Task brief:
From the records below, transcribe only the lines running from the one with "let len := c.par 60 32" through the one with "let base := (seg". Keep both of those end lines.

=======

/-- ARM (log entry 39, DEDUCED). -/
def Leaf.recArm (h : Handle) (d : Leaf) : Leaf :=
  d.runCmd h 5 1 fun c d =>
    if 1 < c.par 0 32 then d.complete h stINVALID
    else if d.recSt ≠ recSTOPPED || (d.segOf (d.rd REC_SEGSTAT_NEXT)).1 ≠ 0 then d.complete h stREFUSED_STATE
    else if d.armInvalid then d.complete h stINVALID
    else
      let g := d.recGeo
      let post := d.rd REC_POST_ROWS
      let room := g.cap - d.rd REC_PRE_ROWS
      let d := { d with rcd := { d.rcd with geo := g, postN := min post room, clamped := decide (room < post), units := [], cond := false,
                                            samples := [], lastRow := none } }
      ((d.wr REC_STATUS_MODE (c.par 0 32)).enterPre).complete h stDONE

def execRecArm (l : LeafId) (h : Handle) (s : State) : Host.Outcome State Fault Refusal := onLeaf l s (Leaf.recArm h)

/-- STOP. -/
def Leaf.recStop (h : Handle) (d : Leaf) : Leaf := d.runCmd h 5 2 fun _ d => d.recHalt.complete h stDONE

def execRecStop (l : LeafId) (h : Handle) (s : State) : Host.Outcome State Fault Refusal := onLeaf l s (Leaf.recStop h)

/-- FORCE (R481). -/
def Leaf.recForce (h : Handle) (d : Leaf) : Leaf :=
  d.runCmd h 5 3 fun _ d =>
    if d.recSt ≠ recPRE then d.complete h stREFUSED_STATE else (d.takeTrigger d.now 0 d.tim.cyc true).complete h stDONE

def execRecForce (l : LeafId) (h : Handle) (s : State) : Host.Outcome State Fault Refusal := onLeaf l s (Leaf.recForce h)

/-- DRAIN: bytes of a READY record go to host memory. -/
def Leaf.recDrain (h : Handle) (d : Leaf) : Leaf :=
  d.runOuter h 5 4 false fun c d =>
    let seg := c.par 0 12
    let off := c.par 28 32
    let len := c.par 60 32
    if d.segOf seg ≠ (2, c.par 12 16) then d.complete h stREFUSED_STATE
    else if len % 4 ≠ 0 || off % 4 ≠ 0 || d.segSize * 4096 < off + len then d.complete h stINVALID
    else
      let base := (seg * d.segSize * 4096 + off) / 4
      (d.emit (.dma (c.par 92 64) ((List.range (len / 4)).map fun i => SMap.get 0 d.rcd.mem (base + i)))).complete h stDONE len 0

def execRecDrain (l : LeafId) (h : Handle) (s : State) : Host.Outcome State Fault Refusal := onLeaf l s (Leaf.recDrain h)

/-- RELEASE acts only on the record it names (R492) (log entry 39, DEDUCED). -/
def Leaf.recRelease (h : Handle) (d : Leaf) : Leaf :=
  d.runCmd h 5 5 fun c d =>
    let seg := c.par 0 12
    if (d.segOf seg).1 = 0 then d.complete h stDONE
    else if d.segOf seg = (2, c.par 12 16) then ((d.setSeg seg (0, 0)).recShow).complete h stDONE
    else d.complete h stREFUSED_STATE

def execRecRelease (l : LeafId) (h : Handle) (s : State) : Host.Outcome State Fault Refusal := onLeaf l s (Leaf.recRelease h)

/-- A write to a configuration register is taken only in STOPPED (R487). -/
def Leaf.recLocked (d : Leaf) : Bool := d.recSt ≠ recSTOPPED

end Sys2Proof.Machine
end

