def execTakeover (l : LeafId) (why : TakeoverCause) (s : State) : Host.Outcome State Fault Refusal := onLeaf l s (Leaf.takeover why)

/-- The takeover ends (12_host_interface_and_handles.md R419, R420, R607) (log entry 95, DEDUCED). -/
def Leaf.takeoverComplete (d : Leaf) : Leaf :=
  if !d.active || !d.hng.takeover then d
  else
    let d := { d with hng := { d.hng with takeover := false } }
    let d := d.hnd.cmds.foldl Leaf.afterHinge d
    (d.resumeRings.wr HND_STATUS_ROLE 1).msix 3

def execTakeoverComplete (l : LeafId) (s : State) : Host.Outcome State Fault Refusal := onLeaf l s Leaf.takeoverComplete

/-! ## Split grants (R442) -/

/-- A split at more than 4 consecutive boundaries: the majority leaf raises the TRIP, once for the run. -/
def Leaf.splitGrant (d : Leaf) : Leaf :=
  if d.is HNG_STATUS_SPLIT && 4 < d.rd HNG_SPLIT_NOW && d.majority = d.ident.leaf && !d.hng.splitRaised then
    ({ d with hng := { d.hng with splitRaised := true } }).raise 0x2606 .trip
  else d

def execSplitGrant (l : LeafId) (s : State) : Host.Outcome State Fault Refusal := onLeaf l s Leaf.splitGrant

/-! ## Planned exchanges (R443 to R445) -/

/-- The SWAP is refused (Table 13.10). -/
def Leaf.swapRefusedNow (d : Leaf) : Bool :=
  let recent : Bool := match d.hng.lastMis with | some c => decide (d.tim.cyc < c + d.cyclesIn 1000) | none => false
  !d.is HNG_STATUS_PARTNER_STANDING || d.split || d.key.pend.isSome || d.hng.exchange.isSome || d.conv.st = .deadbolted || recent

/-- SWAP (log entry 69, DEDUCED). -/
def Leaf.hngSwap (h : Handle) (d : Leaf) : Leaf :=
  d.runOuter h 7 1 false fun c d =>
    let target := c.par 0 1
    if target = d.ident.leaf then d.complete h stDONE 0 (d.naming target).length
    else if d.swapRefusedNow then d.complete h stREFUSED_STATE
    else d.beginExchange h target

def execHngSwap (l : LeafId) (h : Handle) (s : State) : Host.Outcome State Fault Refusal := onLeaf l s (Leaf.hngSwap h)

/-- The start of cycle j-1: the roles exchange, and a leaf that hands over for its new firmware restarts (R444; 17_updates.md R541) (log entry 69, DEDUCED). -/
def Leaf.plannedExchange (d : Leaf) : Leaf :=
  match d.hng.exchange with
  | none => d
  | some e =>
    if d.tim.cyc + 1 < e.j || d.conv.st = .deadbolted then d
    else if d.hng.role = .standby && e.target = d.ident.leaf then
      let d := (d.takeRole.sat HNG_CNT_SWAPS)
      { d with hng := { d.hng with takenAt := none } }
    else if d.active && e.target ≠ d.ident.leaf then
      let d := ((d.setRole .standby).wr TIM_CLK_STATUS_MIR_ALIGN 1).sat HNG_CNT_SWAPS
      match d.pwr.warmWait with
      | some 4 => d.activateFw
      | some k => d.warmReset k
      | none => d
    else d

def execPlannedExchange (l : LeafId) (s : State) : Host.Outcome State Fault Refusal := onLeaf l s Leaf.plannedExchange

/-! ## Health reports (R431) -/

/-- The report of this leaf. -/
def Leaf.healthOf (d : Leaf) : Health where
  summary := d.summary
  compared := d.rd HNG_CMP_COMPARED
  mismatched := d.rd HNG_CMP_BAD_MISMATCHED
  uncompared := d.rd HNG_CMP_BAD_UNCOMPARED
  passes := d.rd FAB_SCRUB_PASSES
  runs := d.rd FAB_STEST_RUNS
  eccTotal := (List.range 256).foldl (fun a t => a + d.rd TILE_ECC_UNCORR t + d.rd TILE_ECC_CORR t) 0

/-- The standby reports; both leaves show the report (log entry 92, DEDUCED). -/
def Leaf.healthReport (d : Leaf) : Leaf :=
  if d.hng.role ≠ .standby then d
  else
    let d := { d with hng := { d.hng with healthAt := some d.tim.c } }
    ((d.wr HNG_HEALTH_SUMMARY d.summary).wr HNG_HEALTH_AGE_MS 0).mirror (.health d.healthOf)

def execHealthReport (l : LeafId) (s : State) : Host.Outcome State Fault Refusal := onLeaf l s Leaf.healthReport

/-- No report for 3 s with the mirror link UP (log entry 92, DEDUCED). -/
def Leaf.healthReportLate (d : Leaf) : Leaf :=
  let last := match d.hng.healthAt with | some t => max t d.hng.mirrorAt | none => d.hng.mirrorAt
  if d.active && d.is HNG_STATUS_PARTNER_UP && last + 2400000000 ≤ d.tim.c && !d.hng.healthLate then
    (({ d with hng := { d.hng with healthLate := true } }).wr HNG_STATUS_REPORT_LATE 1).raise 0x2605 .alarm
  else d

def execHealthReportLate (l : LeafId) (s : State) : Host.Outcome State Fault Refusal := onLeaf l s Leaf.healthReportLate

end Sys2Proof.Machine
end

=======

Reply:
    let len := c.par 60 32
    if d.segOf seg ≠ (2, c.par 12 16) then d.complete h stREFUSED_STATE
    else if len % 4 ≠ 0 || off % 4 ≠ 0 || d.segSize * 4096 < off + len then d.complete h stINVALID
    else
      let base := (seg * d.segSize * 4096 + off) / 4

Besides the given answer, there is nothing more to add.